Figure 4C shows a much more pronounced change in CAD risk for diabetes as compared to non-diabetic individuals across the deciles of the risk allele distribution, in relation to the average risk in the respective group. Importantly, in subjects exposed to a risk factor, we observed a by far steeper increase in absolute disease risk with increasing numbers of risk alleles than individuals without the respective risk factor (panel D and E in Fig. 4 and Supplementary Figure S7). Respective data for the wGRS—either with 198 significant SNPs or 6.6 million SNPs—are consistent and also shown in the supplement (Supplementary Figure S8 and Supplementary Table S10).
Similar data were observed for established risk factors for breast cancer (obesity, alcohol consumption), prostate cancer (positive family history), and T2DM (obesity).
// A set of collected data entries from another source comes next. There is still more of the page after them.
-- ==== Sys2Proof/Machine/Ports.lean ====
section
/-! DEFINITION. Ports: network ports, their MACs and input FIFOs, PAUSE and PFC, SEATED_L, SerDes status (R99 to R119). -/
namespace Sys2Proof.Machine

/-- The page of a network port (R99). -/
def portPage (p : Nat) : Nat := 0x40 + p / 16

/-- A per-port field of a network port. -/
def State.pf (s : State) (f : Fld) (p : Nat) : Nat := s.rdp (portPage p) f (p % 16)

/-- Set a per-port field. -/
def State.wpf (s : State) (f : Fld) (p v : Nat) : State := s.wrp (portPage p) f (p % 16) v

/-- A trouble counter of the port's NETPG page. -/
def State.ptrb (s : State) (p k : Nat) : State := s.trb (portPage p) k

/-- The combinations of R102. -/
def cfgValid (width rate fec : Nat) : Bool :=
  if rate = 5 ∨ rate = 4 ∨ rate = 3 then fec == 3 && [1, 2, 4, 8].contains width
  else if rate = 2 then (width == 1 && (fec == 0 || fec == 1 || fec == 2)) || (width == 4 && (fec == 0 || fec == 2))
  else if rate = 1 then width == 1 && (fec == 0 || fec == 1)
  else false

/-- Per-lane Ethernet rate in Gb/s (R102). -/
def laneRate (rate : Nat) : Nat := [0, 10, 25, 50, 100, 200].getD rate 0

/-- PORT_CFG: enable, width, rate, FEC. -/
structure PortCfg where
  en : Bool
  width : Nat
  rate : Nat
  fec : Nat
  deriving DecidableEq, Repr

/-- The active PORT_CFG of a lane. -/
def State.portCfg (s : State) (p : Nat) : PortCfg :=
  { en := s.pf Reg.PORT_CFG_EN p == 1, width := s.pf Reg.PORT_CFG_WIDTH p, rate := s.pf Reg.PORT_CFG_LANE_RATE p,
    fec := s.pf Reg.PORT_CFG_FEC p }

/-- The staged PORT_CFG of a lane. -/
def State.portCfgStg (s : State) (p : Nat) : PortCfg :=
  let g := fun f => s.stgp (portPage p) f (p % 16)
  { en := g Reg.PORT_CFG_EN == 1, width := g Reg.PORT_CFG_WIDTH, rate := g Reg.PORT_CFG_LANE_RATE,
    fec := g Reg.PORT_CFG_FEC }

/-- A configuration defines a port: enabled, with a width and a rate (R39). -/
def PortCfg.defines (c : PortCfg) : Bool := c.en && c.width != 0 && c.rate != 0

/-- A configuration may run at lane j of its group (R101, R102). -/
def PortCfg.ok (c : PortCfg) (j : Nat) : Bool := cfgValid c.width c.rate c.fec && j % c.width == 0

/-- Lanes already taken do not overlap lanes j to j + w − 1. -/
def freeLanes (taken : List Nat) (j w : Nat) : Bool := (List.range w).all (fun k => !taken.contains (j + k))

/-- Running ports of group g, each with its width, lower lanes first (R101). -/
def State.groupPorts (s : State) (g : Nat) : List (Nat × Nat) :=
  ((List.range 16).foldl (fun (a : List (Nat × Nat) × List Nat) j =>
    let c := s.portCfg (16 * g + j)
    if c.defines && c.ok j && freeLanes a.2 j c.width then
      (a.1 ++ [(16 * g + j, c.width)], a.2 ++ (List.range c.width).map (fun k => j + k))
    else a) ([], [])).1

/-- A port number names a running port (R101). -/
def State.portRuns (s : State) (p : Nat) : Bool :=
  decide (p < 128) && (s.groupPorts (p / 16)).any (fun q => q.1 == p) && s.runs (portPage p)
    && s.runs (0x48 + p / 32)

/-- The port that holds a system lane. -/
def State.portOfLane (s : State) (l : Nat) : Option Nat :=
  ((s.groupPorts (l / 16)).find? (fun q => q.1 ≤ l && l < q.1 + q.2)).map Prod.fst

/-- Port speed in Gb/s (R102, R107, R108, R347). -/
def State.portSpeed (s : State) (p : Nat) : Nat :=
  if p < 128 then s.pf Reg.PORT_CFG_WIDTH p * laneRate (s.pf Reg.PORT_CFG_LANE_RATE p)
  else if p = 132 then 200 else if p = 133 then 100 else 0

/-- MAX_FRAME of a port: values above 16,128 act as 16,128; ports beyond the network have 16,128 (R107, R118). -/
def State.maxFrame (s : State) (p : Nat) : Nat :=
  if p < 128 then min 16128 (s.pf Reg.PORT_FRAME_MAX_FRAME p) else 16128

/-- The input of inject ring r: a number of its own beside the ports', since every ring enters as port 132 (R347). -/
def injectInput (r : Nat) : Nat := 192 + r

/-- The logical port by which an input's frames enter. -/
def inputPort (n : Nat) : Nat := if 192 ≤ n then 132 else n

/-- The pipeline of an input (R100, R107, R347). -/
def portPipe (p : Nat) : Nat := if p < 128 then p / 8 else if 192 ≤ p then (p - 192) % 16 else 0

/-- The port's reference clock is present (R455). -/
def State.refOk (s : State) (p : Nat) : Bool := s.pins.sdref.getLsbD (p / 32)

/-- PORT_STAT.LINK_UP of a port that is not held down (R34, R117). -/
def State.linkUp (s : State) (p : Nat) : Bool := s.portRuns p && s.pf Reg.PORT_STAT_LINK_UP p == 1

/-- The port's transmitters are out of electrical idle (R115). -/
def State.txOn (s : State) (p : Nat) : Bool :=
  s.pins.seated && s.pins.seatedQualified && s.portRuns p && s.pf Reg.PORT_CTL_TX_DIS p == 0
    && (!s.protectedPort p || s.owner)

/-- The scheduler treats the port as closed (R117). -/
def State.portClosed (s : State) (p : Nat) : Bool := !(s.linkUp p && s.txOn p)

/-- A lane's transmitter is in electrical idle (R115). -/
def State.laneIdle (s : State) (l : Nat) : Bool :=
  !(s.pins.seated && s.pins.seatedQualified && s.pagePowered (0x48 + l / 32)
    && (match s.portOfLane l with
        | some p => s.txOn p || (s.rdp (0x48 + l / 32) Reg.NSD_PRBS_GEN (l % 32) == 1 && (!s.protectedPort p || s.owner))
        | none => s.rdp (0x48 + l / 32) Reg.NSD_PRBS_GEN (l % 32) == 1))

/-! ## SyncE outputs (R64) -/

/-- Output n is off or squelched. -/
def State.syeSquelched (s : State) (n : Nat) : Bool :=
  let p := s.rdi Reg.SYE_OUT_n_PORT n
  let f := s.rdi Reg.SYE_OUT_n_FREQ n
  128 ≤ p || f == 0 || f == 3 || s.rdi Reg.SYE_OUT_n_SQ_FORCE n == 1 || !s.blkEn 0x15
    || (s.rdi Reg.SYE_OUT_n_SQ_AUTO n == 1 && !s.linkUp p)

/-- Count the outputs that an event squelches (SYE trouble counter 3). -/
def State.syeAfter (s before : State) : State :=
  let t := if !before.syeSquelched 0 && s.syeSquelched 0 then s.trb 0x15 3 else s
  if !before.syeSquelched 1 && s.syeSquelched 1 then t.trb 0x15 3 else t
The absolute increases in prevalence were 7.6- (obesity-breast cancer), 8.1- (positive family history-prostate cancer) and 1.8-fold higher (obesity-T2DM) in the tenth as compared to the first decile of respective risk allele distribution and the effect of alcohol intake on breast cancer risk was only apparent in women with at least moderate genetic susceptibility (all p < 0.01).
Discussion
By studying how established risk alleles affect the prevalence of common diseases, we report two important findings. First, we observed that respective risk alleles lead to a steep increase in risk for CAD, breast cancer, prostate cancer, or type 2 diabetes mellitus despite only small changes in their overall numbers. Second, all individual risk factors—genetic and environmental—act multiplicatively and interchangeably, and cause disease once a crucial turning point of cumulative risk is being passed. Essentially, irrespective of which biological pathways are being affected by disease loci or the combination of risk alleles with environmental exposures, the only quantity that matters is the total burden of these factors which put a person on a logarithmic curve of increasing risk.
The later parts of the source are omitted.